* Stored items

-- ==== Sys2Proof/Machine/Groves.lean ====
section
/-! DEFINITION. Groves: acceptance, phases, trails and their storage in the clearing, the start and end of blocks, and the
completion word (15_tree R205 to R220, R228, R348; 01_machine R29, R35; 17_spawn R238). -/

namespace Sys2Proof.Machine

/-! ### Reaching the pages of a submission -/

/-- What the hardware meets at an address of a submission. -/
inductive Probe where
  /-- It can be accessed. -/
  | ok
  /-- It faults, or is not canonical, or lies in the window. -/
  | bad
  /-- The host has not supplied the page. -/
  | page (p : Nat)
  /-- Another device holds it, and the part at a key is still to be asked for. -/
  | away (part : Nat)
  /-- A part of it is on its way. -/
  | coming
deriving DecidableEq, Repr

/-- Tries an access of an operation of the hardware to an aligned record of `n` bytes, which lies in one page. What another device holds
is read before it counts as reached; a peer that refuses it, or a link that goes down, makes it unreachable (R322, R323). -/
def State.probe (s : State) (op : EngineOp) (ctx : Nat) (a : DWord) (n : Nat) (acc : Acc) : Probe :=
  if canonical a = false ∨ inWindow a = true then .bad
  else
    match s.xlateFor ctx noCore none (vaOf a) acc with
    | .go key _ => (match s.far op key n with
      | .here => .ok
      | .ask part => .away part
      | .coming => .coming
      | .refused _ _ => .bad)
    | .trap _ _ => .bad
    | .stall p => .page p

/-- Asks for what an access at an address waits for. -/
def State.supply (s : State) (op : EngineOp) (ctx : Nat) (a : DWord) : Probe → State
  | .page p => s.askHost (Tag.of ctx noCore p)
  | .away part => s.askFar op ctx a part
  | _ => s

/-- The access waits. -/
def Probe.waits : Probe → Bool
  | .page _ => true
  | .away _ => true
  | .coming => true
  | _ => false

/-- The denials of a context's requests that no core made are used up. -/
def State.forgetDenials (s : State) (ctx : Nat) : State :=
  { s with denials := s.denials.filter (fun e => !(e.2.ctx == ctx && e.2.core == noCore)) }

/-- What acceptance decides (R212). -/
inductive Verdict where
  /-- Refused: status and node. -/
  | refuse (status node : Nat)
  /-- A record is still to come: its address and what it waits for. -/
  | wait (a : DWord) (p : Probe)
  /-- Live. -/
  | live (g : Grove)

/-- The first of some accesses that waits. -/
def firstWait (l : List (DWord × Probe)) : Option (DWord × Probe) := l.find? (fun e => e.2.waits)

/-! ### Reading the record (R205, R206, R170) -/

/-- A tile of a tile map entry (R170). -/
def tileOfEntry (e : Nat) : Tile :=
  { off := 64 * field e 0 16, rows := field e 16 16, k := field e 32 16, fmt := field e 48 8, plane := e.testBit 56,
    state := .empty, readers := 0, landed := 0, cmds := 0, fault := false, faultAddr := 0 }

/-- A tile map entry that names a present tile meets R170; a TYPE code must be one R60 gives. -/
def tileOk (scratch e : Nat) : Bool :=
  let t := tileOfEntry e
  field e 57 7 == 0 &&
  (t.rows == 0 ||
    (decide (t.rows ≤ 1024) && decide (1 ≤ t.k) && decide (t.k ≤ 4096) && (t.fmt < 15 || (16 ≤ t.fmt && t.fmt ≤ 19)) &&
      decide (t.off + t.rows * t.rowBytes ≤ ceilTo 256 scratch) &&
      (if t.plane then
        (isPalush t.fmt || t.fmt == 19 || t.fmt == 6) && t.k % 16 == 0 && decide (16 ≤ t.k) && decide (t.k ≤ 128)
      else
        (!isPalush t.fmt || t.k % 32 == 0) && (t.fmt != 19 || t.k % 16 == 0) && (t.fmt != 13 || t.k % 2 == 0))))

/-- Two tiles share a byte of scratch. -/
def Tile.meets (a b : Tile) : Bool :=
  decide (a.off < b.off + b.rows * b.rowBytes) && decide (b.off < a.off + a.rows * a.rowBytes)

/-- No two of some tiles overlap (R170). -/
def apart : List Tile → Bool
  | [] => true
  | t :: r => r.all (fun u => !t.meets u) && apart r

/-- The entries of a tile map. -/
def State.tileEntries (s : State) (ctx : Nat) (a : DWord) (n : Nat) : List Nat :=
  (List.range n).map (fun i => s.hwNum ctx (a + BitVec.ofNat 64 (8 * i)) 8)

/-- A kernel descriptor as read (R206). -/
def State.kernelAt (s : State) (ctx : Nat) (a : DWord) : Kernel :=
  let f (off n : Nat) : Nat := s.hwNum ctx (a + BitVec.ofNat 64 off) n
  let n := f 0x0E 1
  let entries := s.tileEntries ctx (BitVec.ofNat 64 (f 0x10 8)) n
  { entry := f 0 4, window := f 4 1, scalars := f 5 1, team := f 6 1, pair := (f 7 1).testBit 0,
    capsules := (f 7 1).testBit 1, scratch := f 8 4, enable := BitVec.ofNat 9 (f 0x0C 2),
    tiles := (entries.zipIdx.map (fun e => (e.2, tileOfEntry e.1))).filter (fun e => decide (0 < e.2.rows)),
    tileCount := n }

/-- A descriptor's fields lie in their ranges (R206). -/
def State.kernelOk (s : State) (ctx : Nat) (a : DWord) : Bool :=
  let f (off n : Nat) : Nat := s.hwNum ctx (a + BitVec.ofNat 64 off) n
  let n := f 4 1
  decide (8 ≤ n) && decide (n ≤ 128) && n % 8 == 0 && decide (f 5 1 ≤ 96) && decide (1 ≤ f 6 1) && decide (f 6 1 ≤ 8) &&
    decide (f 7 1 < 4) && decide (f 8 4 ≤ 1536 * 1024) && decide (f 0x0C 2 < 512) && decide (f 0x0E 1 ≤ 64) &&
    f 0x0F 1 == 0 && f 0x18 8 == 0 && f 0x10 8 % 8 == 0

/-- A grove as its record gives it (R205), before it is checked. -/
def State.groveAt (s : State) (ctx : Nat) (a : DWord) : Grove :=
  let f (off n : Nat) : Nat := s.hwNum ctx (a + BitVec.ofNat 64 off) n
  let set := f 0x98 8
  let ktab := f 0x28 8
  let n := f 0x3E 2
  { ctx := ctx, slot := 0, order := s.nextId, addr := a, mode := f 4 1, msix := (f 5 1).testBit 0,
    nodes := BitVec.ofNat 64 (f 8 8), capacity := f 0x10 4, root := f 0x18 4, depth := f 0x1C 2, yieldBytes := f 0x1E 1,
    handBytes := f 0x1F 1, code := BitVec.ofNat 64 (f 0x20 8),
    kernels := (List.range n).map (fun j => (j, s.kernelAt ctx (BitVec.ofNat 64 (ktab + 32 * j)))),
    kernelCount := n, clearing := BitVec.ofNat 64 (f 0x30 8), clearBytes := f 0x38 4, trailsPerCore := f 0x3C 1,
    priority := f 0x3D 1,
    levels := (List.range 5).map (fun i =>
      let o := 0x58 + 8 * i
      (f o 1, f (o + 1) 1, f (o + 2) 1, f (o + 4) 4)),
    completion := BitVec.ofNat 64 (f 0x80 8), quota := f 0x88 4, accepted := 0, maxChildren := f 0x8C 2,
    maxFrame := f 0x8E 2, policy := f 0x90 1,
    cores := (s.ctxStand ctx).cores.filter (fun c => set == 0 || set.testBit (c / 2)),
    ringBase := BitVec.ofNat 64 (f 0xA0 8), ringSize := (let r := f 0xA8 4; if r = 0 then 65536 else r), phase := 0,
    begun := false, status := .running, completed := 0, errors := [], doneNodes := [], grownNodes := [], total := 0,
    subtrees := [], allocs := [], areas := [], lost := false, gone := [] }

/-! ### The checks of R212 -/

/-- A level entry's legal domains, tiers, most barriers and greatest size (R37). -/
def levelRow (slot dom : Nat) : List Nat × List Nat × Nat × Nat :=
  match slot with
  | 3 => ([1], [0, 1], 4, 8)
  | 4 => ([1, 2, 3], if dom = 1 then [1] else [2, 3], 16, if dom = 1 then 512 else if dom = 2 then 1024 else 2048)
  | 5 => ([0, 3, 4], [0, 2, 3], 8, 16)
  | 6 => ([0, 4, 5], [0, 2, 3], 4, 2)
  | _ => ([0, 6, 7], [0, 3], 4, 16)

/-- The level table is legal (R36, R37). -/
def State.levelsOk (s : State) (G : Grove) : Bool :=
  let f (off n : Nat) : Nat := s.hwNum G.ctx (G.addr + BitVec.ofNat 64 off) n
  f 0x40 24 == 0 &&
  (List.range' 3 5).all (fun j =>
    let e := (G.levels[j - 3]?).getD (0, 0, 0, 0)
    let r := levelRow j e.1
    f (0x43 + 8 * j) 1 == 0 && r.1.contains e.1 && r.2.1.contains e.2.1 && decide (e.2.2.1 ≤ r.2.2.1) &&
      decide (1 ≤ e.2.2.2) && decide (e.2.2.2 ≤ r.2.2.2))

* EXERCISE
Which lines hold the string "List"? Copy all of them from the data above.

* EXERCISE ANSWER
def firstWait (l : List (DWord × Probe)) : Option (DWord × Probe) := l.find? (fun e => e.2.waits)
def apart : List Tile → Bool
def State.tileEntries (s : State) (ctx : Nat) (a : DWord) (n : Nat) : List Nat :=
  (List.range n).map (fun i => s.hwNum ctx (a + BitVec.ofNat 64 (8 * i)) 8)
    kernels := (List.range n).map (fun j => (j, s.kernelAt ctx (BitVec.ofNat 64 (ktab + 32 * j)))),
    levels := (List.range 5).map (fun i =>
def levelRow (slot dom : Nat) : List Nat × List Nat × Nat × Nat :=
  (List.range' 3 5).all (fun j =>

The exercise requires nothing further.